**PROBLEM DESCRIPTION:**
The response should consist solely of the lines running from the line with "3 * s.cfg.nchip) (h" to the end of the data, retyped exactly.

* * * * * * *

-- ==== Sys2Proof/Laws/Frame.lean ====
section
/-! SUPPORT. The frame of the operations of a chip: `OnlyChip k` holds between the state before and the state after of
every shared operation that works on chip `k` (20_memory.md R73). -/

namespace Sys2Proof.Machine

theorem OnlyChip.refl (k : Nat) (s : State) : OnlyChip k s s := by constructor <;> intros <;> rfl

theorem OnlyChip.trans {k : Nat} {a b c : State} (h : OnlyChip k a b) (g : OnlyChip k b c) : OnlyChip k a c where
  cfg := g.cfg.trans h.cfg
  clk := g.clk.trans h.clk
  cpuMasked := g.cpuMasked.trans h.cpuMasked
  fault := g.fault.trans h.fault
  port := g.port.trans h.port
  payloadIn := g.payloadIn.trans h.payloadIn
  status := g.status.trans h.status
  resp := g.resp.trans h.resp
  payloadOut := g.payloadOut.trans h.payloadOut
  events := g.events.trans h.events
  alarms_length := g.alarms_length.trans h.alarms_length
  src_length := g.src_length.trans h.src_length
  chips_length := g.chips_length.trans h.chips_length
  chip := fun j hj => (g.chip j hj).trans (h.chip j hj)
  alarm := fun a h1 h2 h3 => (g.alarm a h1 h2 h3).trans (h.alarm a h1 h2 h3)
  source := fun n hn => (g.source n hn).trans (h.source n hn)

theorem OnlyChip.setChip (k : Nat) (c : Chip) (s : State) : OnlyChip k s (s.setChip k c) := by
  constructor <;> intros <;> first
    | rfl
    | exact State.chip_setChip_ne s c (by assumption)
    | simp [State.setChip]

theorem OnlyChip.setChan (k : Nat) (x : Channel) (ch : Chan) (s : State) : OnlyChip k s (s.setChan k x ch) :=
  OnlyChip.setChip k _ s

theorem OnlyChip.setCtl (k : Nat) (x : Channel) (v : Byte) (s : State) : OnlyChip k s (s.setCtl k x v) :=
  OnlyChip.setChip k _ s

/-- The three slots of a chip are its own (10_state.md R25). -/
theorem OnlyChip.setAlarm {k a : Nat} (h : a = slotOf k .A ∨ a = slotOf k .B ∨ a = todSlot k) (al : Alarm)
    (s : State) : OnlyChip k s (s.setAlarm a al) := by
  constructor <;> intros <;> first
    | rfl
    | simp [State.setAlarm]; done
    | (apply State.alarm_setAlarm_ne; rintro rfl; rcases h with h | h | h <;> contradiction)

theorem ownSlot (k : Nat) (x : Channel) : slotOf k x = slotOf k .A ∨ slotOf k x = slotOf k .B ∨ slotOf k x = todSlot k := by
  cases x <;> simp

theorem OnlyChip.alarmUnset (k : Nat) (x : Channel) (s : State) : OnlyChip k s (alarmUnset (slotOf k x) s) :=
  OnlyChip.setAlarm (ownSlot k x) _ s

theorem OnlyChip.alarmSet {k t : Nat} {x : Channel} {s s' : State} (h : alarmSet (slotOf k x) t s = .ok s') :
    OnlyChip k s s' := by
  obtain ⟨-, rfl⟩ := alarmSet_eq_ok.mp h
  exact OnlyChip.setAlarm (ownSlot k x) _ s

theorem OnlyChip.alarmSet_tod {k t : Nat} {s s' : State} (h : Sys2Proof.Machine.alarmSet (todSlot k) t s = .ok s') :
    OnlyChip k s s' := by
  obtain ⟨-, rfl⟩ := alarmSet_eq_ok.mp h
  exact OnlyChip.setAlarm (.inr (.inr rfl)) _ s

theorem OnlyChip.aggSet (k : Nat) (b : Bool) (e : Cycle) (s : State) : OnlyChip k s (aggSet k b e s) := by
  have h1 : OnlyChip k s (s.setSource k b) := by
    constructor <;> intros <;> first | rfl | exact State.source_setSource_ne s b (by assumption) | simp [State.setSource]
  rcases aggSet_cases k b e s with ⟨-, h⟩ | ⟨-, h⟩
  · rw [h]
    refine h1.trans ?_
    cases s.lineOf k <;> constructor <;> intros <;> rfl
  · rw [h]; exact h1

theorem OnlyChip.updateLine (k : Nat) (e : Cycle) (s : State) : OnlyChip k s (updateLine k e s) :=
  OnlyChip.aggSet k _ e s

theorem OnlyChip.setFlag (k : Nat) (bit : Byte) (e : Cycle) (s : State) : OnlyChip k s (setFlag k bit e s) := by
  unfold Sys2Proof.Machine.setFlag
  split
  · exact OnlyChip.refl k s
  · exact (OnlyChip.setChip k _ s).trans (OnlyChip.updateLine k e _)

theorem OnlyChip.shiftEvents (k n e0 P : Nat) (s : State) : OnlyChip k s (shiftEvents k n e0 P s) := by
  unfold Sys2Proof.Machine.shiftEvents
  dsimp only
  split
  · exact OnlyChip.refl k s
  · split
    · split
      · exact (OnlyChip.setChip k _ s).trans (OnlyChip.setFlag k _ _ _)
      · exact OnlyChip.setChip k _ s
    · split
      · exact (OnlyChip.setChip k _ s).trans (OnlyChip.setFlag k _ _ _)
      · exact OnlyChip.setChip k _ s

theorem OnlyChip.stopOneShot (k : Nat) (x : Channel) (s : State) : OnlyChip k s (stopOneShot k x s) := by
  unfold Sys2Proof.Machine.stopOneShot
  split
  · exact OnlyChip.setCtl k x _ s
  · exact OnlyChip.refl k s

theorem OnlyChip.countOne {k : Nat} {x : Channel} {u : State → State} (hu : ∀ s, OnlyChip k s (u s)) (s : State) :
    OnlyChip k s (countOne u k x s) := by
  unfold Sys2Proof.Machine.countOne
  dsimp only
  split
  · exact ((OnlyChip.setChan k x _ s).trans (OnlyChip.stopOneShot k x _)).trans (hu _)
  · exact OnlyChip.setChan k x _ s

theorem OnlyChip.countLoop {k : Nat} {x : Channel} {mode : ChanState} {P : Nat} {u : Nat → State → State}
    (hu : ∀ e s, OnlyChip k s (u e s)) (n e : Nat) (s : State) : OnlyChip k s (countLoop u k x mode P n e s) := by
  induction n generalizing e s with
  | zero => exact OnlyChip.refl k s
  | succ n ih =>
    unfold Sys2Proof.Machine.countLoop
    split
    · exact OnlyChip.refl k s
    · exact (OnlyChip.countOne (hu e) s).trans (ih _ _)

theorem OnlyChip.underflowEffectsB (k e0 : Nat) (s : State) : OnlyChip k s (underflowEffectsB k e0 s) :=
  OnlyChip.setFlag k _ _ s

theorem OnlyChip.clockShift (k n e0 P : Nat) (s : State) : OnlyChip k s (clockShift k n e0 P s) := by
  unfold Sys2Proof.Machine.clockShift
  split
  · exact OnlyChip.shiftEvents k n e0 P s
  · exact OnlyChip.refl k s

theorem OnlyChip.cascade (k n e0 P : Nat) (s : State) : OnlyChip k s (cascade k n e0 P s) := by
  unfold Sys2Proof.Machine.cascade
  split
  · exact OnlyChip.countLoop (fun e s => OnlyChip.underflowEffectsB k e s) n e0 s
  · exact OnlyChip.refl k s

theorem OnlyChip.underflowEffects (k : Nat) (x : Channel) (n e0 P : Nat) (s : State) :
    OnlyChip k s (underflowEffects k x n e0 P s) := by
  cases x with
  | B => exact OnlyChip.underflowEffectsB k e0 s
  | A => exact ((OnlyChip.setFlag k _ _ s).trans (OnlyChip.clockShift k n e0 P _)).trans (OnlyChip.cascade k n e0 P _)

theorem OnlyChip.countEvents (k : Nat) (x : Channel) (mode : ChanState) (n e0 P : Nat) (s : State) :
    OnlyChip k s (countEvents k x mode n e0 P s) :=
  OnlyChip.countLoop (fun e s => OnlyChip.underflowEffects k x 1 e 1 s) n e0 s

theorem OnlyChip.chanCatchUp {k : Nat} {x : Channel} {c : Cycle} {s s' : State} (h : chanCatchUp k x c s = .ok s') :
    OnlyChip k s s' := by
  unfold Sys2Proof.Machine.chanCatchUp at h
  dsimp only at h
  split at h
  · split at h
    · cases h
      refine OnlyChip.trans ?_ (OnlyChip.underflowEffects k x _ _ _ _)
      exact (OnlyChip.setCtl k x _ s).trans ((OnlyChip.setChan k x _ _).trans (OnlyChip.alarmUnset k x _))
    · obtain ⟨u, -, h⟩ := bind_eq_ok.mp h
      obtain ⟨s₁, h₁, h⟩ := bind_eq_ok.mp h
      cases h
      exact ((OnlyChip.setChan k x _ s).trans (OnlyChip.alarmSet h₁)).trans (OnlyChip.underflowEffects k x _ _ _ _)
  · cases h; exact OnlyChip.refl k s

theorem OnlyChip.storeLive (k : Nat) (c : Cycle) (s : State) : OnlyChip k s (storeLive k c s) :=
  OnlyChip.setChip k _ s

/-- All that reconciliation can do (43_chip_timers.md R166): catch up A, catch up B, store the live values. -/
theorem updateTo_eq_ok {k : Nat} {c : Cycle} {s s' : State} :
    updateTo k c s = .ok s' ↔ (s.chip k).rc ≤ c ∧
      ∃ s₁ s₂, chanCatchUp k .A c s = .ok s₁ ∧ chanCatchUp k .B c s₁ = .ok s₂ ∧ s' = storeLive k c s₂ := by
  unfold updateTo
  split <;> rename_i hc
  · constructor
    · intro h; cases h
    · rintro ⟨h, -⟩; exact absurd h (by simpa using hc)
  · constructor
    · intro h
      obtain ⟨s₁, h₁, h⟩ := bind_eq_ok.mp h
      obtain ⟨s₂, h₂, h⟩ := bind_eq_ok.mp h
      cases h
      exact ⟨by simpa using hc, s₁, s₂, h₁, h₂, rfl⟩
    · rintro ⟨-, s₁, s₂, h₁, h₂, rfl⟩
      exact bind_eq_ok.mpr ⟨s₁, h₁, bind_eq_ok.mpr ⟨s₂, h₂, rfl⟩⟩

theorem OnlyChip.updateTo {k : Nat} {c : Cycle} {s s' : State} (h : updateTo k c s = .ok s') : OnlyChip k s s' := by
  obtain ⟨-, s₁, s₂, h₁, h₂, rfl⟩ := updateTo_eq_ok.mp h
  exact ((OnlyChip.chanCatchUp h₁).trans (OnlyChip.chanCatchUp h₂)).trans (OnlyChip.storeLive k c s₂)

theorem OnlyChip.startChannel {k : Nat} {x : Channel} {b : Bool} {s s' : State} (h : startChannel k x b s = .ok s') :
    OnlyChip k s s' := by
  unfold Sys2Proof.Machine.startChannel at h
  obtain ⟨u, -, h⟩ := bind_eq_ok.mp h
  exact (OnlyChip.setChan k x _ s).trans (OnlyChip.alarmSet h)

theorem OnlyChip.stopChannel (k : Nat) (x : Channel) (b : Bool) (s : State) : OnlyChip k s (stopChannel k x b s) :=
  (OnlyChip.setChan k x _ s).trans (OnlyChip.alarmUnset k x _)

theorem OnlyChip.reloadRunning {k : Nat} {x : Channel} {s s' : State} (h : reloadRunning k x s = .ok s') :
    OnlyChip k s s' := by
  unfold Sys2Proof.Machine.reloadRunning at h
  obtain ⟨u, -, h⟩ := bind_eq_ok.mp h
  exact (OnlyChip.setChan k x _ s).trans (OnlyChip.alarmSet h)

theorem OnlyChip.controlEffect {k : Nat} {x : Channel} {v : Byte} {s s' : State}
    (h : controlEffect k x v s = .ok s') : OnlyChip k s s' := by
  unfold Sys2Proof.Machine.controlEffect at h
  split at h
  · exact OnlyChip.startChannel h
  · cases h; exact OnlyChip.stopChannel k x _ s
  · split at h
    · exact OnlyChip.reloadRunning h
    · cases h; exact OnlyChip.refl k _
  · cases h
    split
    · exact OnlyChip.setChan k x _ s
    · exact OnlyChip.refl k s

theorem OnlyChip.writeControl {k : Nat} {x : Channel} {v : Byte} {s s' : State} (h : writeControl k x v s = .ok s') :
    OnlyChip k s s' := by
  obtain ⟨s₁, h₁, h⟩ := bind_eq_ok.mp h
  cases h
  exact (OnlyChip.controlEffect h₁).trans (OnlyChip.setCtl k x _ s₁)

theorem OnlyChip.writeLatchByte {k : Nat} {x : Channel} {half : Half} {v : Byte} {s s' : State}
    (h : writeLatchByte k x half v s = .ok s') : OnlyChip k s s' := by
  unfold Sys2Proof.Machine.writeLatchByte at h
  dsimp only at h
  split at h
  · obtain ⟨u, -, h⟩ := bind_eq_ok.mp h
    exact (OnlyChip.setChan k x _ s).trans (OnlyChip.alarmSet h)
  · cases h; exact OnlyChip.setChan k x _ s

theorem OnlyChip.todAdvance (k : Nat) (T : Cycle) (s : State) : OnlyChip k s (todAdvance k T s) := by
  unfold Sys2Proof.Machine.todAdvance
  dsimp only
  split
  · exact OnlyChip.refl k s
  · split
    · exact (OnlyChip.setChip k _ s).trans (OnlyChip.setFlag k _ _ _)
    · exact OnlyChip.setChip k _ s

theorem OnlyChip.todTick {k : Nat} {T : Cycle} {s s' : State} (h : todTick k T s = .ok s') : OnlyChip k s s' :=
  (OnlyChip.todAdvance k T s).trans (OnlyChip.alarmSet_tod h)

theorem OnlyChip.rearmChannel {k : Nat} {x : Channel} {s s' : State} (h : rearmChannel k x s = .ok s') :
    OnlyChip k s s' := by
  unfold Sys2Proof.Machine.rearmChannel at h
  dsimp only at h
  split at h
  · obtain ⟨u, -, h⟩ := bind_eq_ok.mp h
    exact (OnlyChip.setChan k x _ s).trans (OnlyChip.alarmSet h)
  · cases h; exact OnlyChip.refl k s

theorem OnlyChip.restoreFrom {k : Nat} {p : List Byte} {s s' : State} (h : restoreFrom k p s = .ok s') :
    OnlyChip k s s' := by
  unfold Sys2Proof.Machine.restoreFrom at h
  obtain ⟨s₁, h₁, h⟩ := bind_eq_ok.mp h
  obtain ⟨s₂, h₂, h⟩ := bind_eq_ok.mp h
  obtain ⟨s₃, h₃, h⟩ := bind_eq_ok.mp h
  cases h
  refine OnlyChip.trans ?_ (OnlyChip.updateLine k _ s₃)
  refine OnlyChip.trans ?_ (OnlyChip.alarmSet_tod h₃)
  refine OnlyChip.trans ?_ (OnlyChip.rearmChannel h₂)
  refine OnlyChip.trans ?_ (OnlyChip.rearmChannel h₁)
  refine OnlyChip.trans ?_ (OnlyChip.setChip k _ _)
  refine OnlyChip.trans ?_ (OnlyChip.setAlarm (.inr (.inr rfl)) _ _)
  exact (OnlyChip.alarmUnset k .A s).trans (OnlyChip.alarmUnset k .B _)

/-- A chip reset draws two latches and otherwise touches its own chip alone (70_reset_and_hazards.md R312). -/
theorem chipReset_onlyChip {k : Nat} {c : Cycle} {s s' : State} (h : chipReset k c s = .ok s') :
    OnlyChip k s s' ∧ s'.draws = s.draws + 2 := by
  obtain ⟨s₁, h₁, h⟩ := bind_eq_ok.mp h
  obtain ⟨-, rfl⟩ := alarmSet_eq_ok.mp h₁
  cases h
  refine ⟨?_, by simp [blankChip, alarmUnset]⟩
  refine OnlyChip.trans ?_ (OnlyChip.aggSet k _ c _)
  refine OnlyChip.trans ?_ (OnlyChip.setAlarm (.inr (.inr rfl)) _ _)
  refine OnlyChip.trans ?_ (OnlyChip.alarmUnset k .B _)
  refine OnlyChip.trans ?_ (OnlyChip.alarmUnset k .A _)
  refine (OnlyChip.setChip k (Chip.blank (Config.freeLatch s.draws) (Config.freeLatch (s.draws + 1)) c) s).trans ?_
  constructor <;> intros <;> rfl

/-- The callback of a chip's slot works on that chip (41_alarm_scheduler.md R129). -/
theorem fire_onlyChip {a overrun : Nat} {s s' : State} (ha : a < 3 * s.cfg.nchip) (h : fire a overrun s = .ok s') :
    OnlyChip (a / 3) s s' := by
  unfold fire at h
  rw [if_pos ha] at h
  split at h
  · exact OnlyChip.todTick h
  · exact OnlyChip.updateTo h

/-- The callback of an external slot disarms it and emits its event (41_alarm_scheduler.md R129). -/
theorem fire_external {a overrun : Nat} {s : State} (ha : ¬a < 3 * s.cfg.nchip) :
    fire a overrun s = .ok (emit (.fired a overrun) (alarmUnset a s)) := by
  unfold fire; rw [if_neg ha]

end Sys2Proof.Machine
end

* * * * * * *

**ANSWER BOX:**
theorem fire_onlyChip {a overrun : Nat} {s s' : State} (ha : a < 3 * s.cfg.nchip) (h : fire a overrun s = .ok s') :
    OnlyChip (a / 3) s s' := by
  unfold fire at h
  rw [if_pos ha] at h
  split at h
  · exact OnlyChip.todTick h
  · exact OnlyChip.updateTo h

/-- The callback of an external slot disarms it and emits its event (41_alarm_scheduler.md R129). -/
theorem fire_external {a overrun : Nat} {s : State} (ha : ¬a < 3 * s.cfg.nchip) :
    fire a overrun s = .ok (emit (.fired a overrun) (alarmUnset a s)) := by
  unfold fire; rw [if_neg ha]

end Sys2Proof.Machine
end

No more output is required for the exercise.